When most genes are transcribed, the nascent RNAs they produce are not quite ready to be translated into proteins - they have to be processed first. One of those processes is called splicing, a mechanism by which non-coding gene sequences are removed and the remaining protein-coding sequences are joined together to form a final, mature messenger RNA (mRNA), which contains the recipe for making a protein.
For years, researchers have understood the roles played by the molecular machines that carry out the splicing process. But, as it turns out, one of those familiar components plays a new, and altogether unexpected role.
As senior author Gideon Dreyfuss, PhD, the Isaac Norris Professor of Biochemistry and Biophysics at the University of Pennsylvania School of Medicine and colleagues report in Nature, one of the splicing machinery's components called U1 has a second, equally important role in gene expression: To enable gene sequences to be read out into their RNA transcripts in their entirety, rather than have that process prematurely stopped. Dreyfuss is also a Howard Hughes Medical Institute Investigator.
The researchers revealed an unexpected function for U1 in protecting mRNA transcripts from premature termination in addition to and independent of its role in splicing.
As Dreyfuss puts it, "U1 is a guardian of the transcriptome." The transcriptome is the set of all RNA molecules in one cell.
U1 is one of a collection of RNA-protein complexes, called snRNPs, that recognize splicing junctions, excise non-coding gene sequences called introns, and join the remaining coding sequences called exons together. The Dreyfuss team previously showed that loss of SMN, a protein that helps assemble snRNPs and is deficient in individuals with the common neurodegenerative disease spinal muscular atrophy (SMA), results in altered snRNP levels and abnormal splicing.
SMN deficiency affects all snRNPs to one degree or another. The Dreyfuss team wanted to find out what would happen if just one snRNP was missing. They started with U1.
The team's expectation was that they would detect an increase in unspliced RNA transcripts, and indeed they saw evidence of that. But, to their surprise, the majority of the genes produced a very different and striking result. Their transcripts terminated prematurely and abruptly, generally within a relatively short distance from the transcription start site of the gene.
When they sequenced the ends of the resulting truncated RNAs, they found that they had been prematurely cleaved and tagged with a long string of nucleotide building blocks called adenine. This string is a hallmark of a process called cleavage-and-polyadenylation, which normally occurs at the end of a gene's RNA transcript. The lack of U1 was causing the cleavage/polyadenylation machinery to kick into gear early.

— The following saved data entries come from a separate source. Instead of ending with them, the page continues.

-- ==== Sys2Proof/Laws/State.lean ====
section
/-! SUPPORT. What each update of the CPU's registers leaves in each field of the state: the field it writes, and every other field
as it was. Later proofs cite these and never unfold an update. -/

namespace Sys2Proof.Machine

variable (s : State)


/-! ## `setPc` -/

@[simp] theorem setPc_ime (v : Word) : (s.setPc v).ime = s.ime := rfl
@[simp] theorem setPc_eiDelay (v : Word) : (s.setPc v).eiDelay = s.eiDelay := rfl
@[simp] theorem setPc_halted (v : Word) : (s.setPc v).halted = s.halted := rfl
@[simp] theorem setPc_stopped (v : Word) : (s.setPc v).stopped = s.stopped := rfl
@[simp] theorem setPc_haltBug (v : Word) : (s.setPc v).haltBug = s.haltBug := rfl
@[simp] theorem setPc_fault (v : Word) : (s.setPc v).fault = s.fault := rfl
@[simp] theorem setPc_regIF (v : Word) : (s.setPc v).regIF = s.regIF := rfl
@[simp] theorem setPc_regIE (v : Word) : (s.setPc v).regIE = s.regIE := rfl
@[simp] theorem setPc_wram (v : Word) : (s.setPc v).wram = s.wram := rfl
@[simp] theorem setPc_hram (v : Word) : (s.setPc v).hram = s.hram := rfl
@[simp] theorem setPc_dma (v : Word) : (s.setPc v).dma = s.dma := rfl
@[simp] theorem setPc_timer (v : Word) : (s.setPc v).timer = s.timer := rfl
@[simp] theorem setPc_joypad (v : Word) : (s.setPc v).joypad = s.joypad := rfl
@[simp] theorem setPc_ppu (v : Word) : (s.setPc v).ppu = s.ppu := rfl
@[simp] theorem setPc_sound (v : Word) : (s.setPc v).sound = s.sound := rfl
@[simp] theorem setPc_cart (v : Word) : (s.setPc v).cart = s.cart := rfl
@[simp] theorem setPc_params (v : Word) : (s.setPc v).params = s.params := rfl
@[simp] theorem setPc_buttonsIn (v : Word) : (s.setPc v).buttonsIn = s.buttonsIn := rfl
@[simp] theorem setPc_cycles (v : Word) : (s.setPc v).cycles = s.cycles := rfl
@[simp] theorem setPc_out (v : Word) : (s.setPc v).out = s.out := rfl
@[simp] theorem setPc_a (v : Word) : (s.setPc v).regs.a = s.regs.a := rfl
@[simp] theorem setPc_f (v : Word) : (s.setPc v).regs.f = s.regs.f := rfl
@[simp] theorem setPc_b (v : Word) : (s.setPc v).regs.b = s.regs.b := rfl
@[simp] theorem setPc_c (v : Word) : (s.setPc v).regs.c = s.regs.c := rfl
@[simp] theorem setPc_d (v : Word) : (s.setPc v).regs.d = s.regs.d := rfl
@[simp] theorem setPc_e (v : Word) : (s.setPc v).regs.e = s.regs.e := rfl
@[simp] theorem setPc_h (v : Word) : (s.setPc v).regs.h = s.regs.h := rfl
@[simp] theorem setPc_l (v : Word) : (s.setPc v).regs.l = s.regs.l := rfl
@[simp] theorem setPc_sp (v : Word) : (s.setPc v).regs.sp = s.regs.sp := rfl
@[simp] theorem setPc_pc (v : Word) : (s.setPc v).regs.pc = v := rfl
@[simp] theorem setPc_getReg (v : Word) (x : Reg8) : (s.setPc v).getReg x = s.getReg x := by cases x <;> rfl

/-! ## `setSp` -/

@[simp] theorem setSp_ime (v : Word) : (s.setSp v).ime = s.ime := rfl
@[simp] theorem setSp_eiDelay (v : Word) : (s.setSp v).eiDelay = s.eiDelay := rfl
@[simp] theorem setSp_halted (v : Word) : (s.setSp v).halted = s.halted := rfl
@[simp] theorem setSp_stopped (v : Word) : (s.setSp v).stopped = s.stopped := rfl
@[simp] theorem setSp_haltBug (v : Word) : (s.setSp v).haltBug = s.haltBug := rfl
@[simp] theorem setSp_fault (v : Word) : (s.setSp v).fault = s.fault := rfl
@[simp] theorem setSp_regIF (v : Word) : (s.setSp v).regIF = s.regIF := rfl
@[simp] theorem setSp_regIE (v : Word) : (s.setSp v).regIE = s.regIE := rfl
@[simp] theorem setSp_wram (v : Word) : (s.setSp v).wram = s.wram := rfl
@[simp] theorem setSp_hram (v : Word) : (s.setSp v).hram = s.hram := rfl
@[simp] theorem setSp_dma (v : Word) : (s.setSp v).dma = s.dma := rfl
@[simp] theorem setSp_timer (v : Word) : (s.setSp v).timer = s.timer := rfl
@[simp] theorem setSp_joypad (v : Word) : (s.setSp v).joypad = s.joypad := rfl
@[simp] theorem setSp_ppu (v : Word) : (s.setSp v).ppu = s.ppu := rfl
@[simp] theorem setSp_sound (v : Word) : (s.setSp v).sound = s.sound := rfl
@[simp] theorem setSp_cart (v : Word) : (s.setSp v).cart = s.cart := rfl
@[simp] theorem setSp_params (v : Word) : (s.setSp v).params = s.params := rfl
@[simp] theorem setSp_buttonsIn (v : Word) : (s.setSp v).buttonsIn = s.buttonsIn := rfl
@[simp] theorem setSp_cycles (v : Word) : (s.setSp v).cycles = s.cycles := rfl
@[simp] theorem setSp_out (v : Word) : (s.setSp v).out = s.out := rfl
@[simp] theorem setSp_a (v : Word) : (s.setSp v).regs.a = s.regs.a := rfl
@[simp] theorem setSp_f (v : Word) : (s.setSp v).regs.f = s.regs.f := rfl
@[simp] theorem setSp_b (v : Word) : (s.setSp v).regs.b = s.regs.b := rfl
@[simp] theorem setSp_c (v : Word) : (s.setSp v).regs.c = s.regs.c := rfl
@[simp] theorem setSp_d (v : Word) : (s.setSp v).regs.d = s.regs.d := rfl
@[simp] theorem setSp_e (v : Word) : (s.setSp v).regs.e = s.regs.e := rfl
@[simp] theorem setSp_h (v : Word) : (s.setSp v).regs.h = s.regs.h := rfl
@[simp] theorem setSp_l (v : Word) : (s.setSp v).regs.l = s.regs.l := rfl
@[simp] theorem setSp_sp (v : Word) : (s.setSp v).regs.sp = v := rfl
@[simp] theorem setSp_pc (v : Word) : (s.setSp v).regs.pc = s.regs.pc := rfl
@[simp] theorem setSp_getReg (v : Word) (x : Reg8) : (s.setSp v).getReg x = s.getReg x := by cases x <;> rfl

/-! ## `setF` -/

@[simp] theorem setF_ime (v : Byte) : (s.setF v).ime = s.ime := rfl
@[simp] theorem setF_eiDelay (v : Byte) : (s.setF v).eiDelay = s.eiDelay := rfl
@[simp] theorem setF_halted (v : Byte) : (s.setF v).halted = s.halted := rfl
@[simp] theorem setF_stopped (v : Byte) : (s.setF v).stopped = s.stopped := rfl
@[simp] theorem setF_haltBug (v : Byte) : (s.setF v).haltBug = s.haltBug := rfl
@[simp] theorem setF_fault (v : Byte) : (s.setF v).fault = s.fault := rfl
@[simp] theorem setF_regIF (v : Byte) : (s.setF v).regIF = s.regIF := rfl
@[simp] theorem setF_regIE (v : Byte) : (s.setF v).regIE = s.regIE := rfl
@[simp] theorem setF_wram (v : Byte) : (s.setF v).wram = s.wram := rfl
@[simp] theorem setF_hram (v : Byte) : (s.setF v).hram = s.hram := rfl
@[simp] theorem setF_dma (v : Byte) : (s.setF v).dma = s.dma := rfl
@[simp] theorem setF_timer (v : Byte) : (s.setF v).timer = s.timer := rfl
@[simp] theorem setF_joypad (v : Byte) : (s.setF v).joypad = s.joypad := rfl
@[simp] theorem setF_ppu (v : Byte) : (s.setF v).ppu = s.ppu := rfl
@[simp] theorem setF_sound (v : Byte) : (s.setF v).sound = s.sound := rfl
@[simp] theorem setF_cart (v : Byte) : (s.setF v).cart = s.cart := rfl
@[simp] theorem setF_params (v : Byte) : (s.setF v).params = s.params := rfl
@[simp] theorem setF_buttonsIn (v : Byte) : (s.setF v).buttonsIn = s.buttonsIn := rfl
@[simp] theorem setF_cycles (v : Byte) : (s.setF v).cycles = s.cycles := rfl
@[simp] theorem setF_out (v : Byte) : (s.setF v).out = s.out := rfl
@[simp] theorem setF_a (v : Byte) : (s.setF v).regs.a = s.regs.a := rfl
@[simp] theorem setF_f (v : Byte) : (s.setF v).regs.f = v &&& 0xF0 := rfl
@[simp] theorem setF_b (v : Byte) : (s.setF v).regs.b = s.regs.b := rfl
@[simp] theorem setF_c (v : Byte) : (s.setF v).regs.c = s.regs.c := rfl
@[simp] theorem setF_d (v : Byte) : (s.setF v).regs.d = s.regs.d := rfl
@[simp] theorem setF_e (v : Byte) : (s.setF v).regs.e = s.regs.e := rfl
@[simp] theorem setF_h (v : Byte) : (s.setF v).regs.h = s.regs.h := rfl
@[simp] theorem setF_l (v : Byte) : (s.setF v).regs.l = s.regs.l := rfl
@[simp] theorem setF_sp (v : Byte) : (s.setF v).regs.sp = s.regs.sp := rfl
@[simp] theorem setF_pc (v : Byte) : (s.setF v).regs.pc = s.regs.pc := rfl
@[simp] theorem setF_getReg (v : Byte) (x : Reg8) : (s.setF v).getReg x = s.getReg x := by cases x <;> rfl

/-! ## `setFlags` -/

@[simp] theorem setFlags_ime (z n h c : Bool) : (s.setFlags z n h c).ime = s.ime := rfl
@[simp] theorem setFlags_eiDelay (z n h c : Bool) : (s.setFlags z n h c).eiDelay = s.eiDelay := rfl
@[simp] theorem setFlags_halted (z n h c : Bool) : (s.setFlags z n h c).halted = s.halted := rfl
@[simp] theorem setFlags_stopped (z n h c : Bool) : (s.setFlags z n h c).stopped = s.stopped := rfl
@[simp] theorem setFlags_haltBug (z n h c : Bool) : (s.setFlags z n h c).haltBug = s.haltBug := rfl
@[simp] theorem setFlags_fault (z n h c : Bool) : (s.setFlags z n h c).fault = s.fault := rfl
@[simp] theorem setFlags_regIF (z n h c : Bool) : (s.setFlags z n h c).regIF = s.regIF := rfl
@[simp] theorem setFlags_regIE (z n h c : Bool) : (s.setFlags z n h c).regIE = s.regIE := rfl
@[simp] theorem setFlags_wram (z n h c : Bool) : (s.setFlags z n h c).wram = s.wram := rfl
@[simp] theorem setFlags_hram (z n h c : Bool) : (s.setFlags z n h c).hram = s.hram := rfl
@[simp] theorem setFlags_dma (z n h c : Bool) : (s.setFlags z n h c).dma = s.dma := rfl
@[simp] theorem setFlags_timer (z n h c : Bool) : (s.setFlags z n h c).timer = s.timer := rfl
@[simp] theorem setFlags_joypad (z n h c : Bool) : (s.setFlags z n h c).joypad = s.joypad := rfl
@[simp] theorem setFlags_ppu (z n h c : Bool) : (s.setFlags z n h c).ppu = s.ppu := rfl
@[simp] theorem setFlags_sound (z n h c : Bool) : (s.setFlags z n h c).sound = s.sound := rfl
@[simp] theorem setFlags_cart (z n h c : Bool) : (s.setFlags z n h c).cart = s.cart := rfl
@[simp] theorem setFlags_params (z n h c : Bool) : (s.setFlags z n h c).params = s.params := rfl
@[simp] theorem setFlags_buttonsIn (z n h c : Bool) : (s.setFlags z n h c).buttonsIn = s.buttonsIn := rfl
@[simp] theorem setFlags_cycles (z n h c : Bool) : (s.setFlags z n h c).cycles = s.cycles := rfl
@[simp] theorem setFlags_out (z n h c : Bool) : (s.setFlags z n h c).out = s.out := rfl
@[simp] theorem setFlags_a (z n h c : Bool) : (s.setFlags z n h c).regs.a = s.regs.a := rfl
@[simp] theorem setFlags_f (z n h c : Bool) : (s.setFlags z n h c).regs.f = mkF z n h c &&& 0xF0 := rfl
@[simp] theorem setFlags_b (z n h c : Bool) : (s.setFlags z n h c).regs.b = s.regs.b := rfl
@[simp] theorem setFlags_c (z n h c : Bool) : (s.setFlags z n h c).regs.c = s.regs.c := rfl
@[simp] theorem setFlags_d (z n h c : Bool) : (s.setFlags z n h c).regs.d = s.regs.d := rfl
@[simp] theorem setFlags_e (z n h c : Bool) : (s.setFlags z n h c).regs.e = s.regs.e := rfl
@[simp] theorem setFlags_h (z n h c : Bool) : (s.setFlags z n h c).regs.h = s.regs.h := rfl
@[simp] theorem setFlags_l (z n h c : Bool) : (s.setFlags z n h c).regs.l = s.regs.l := rfl
@[simp] theorem setFlags_sp (z n h c : Bool) : (s.setFlags z n h c).regs.sp = s.regs.sp := rfl
@[simp] theorem setFlags_pc (z n h c : Bool) : (s.setFlags z n h c).regs.pc = s.regs.pc := rfl
@[simp] theorem setFlags_getReg (z n h c : Bool) (x : Reg8) :
    (s.setFlags z n h c).getReg x = s.getReg x := by cases x <;> rfl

The implication, Dreyfuss says, is that U1's normal role, in addition to splicing, is to keep the cleavage/polyadenylation machinery in check until the RNA polymerase enzyme that synthesizes the transcript reaches its finish line. The researchers propose a model in which U1 binds throughout the nascent RNA transcripts, stymieing the cleavage/polyadenylation machinery that tags along with the moving polymerase complex. This in turn protects the many potential polyadenylation signals encounter along the way, and could explain the relative abundance of U1 in cells compared to other snRNPs. The additional U1 corresponds to the greater amount needed for its additional function.
"The transcripts are under constant threat from the cleavage/polyadenylation machinery," Dreyfuss explains. "This machinery doesn't patiently wait for the transcript to reach the end of the gene; rather, the nascent RNA transcripts are subject to becoming attacked by this machinery. It's a constant danger they face, and the U1 snRNP suppresses it."
It is, he says, "a novel role" for U1, and a critical component for correctly making mRNA. "It is essential for the integrity of the transcriptome, the landscape of all mRNA molecules in the cell," he concludes.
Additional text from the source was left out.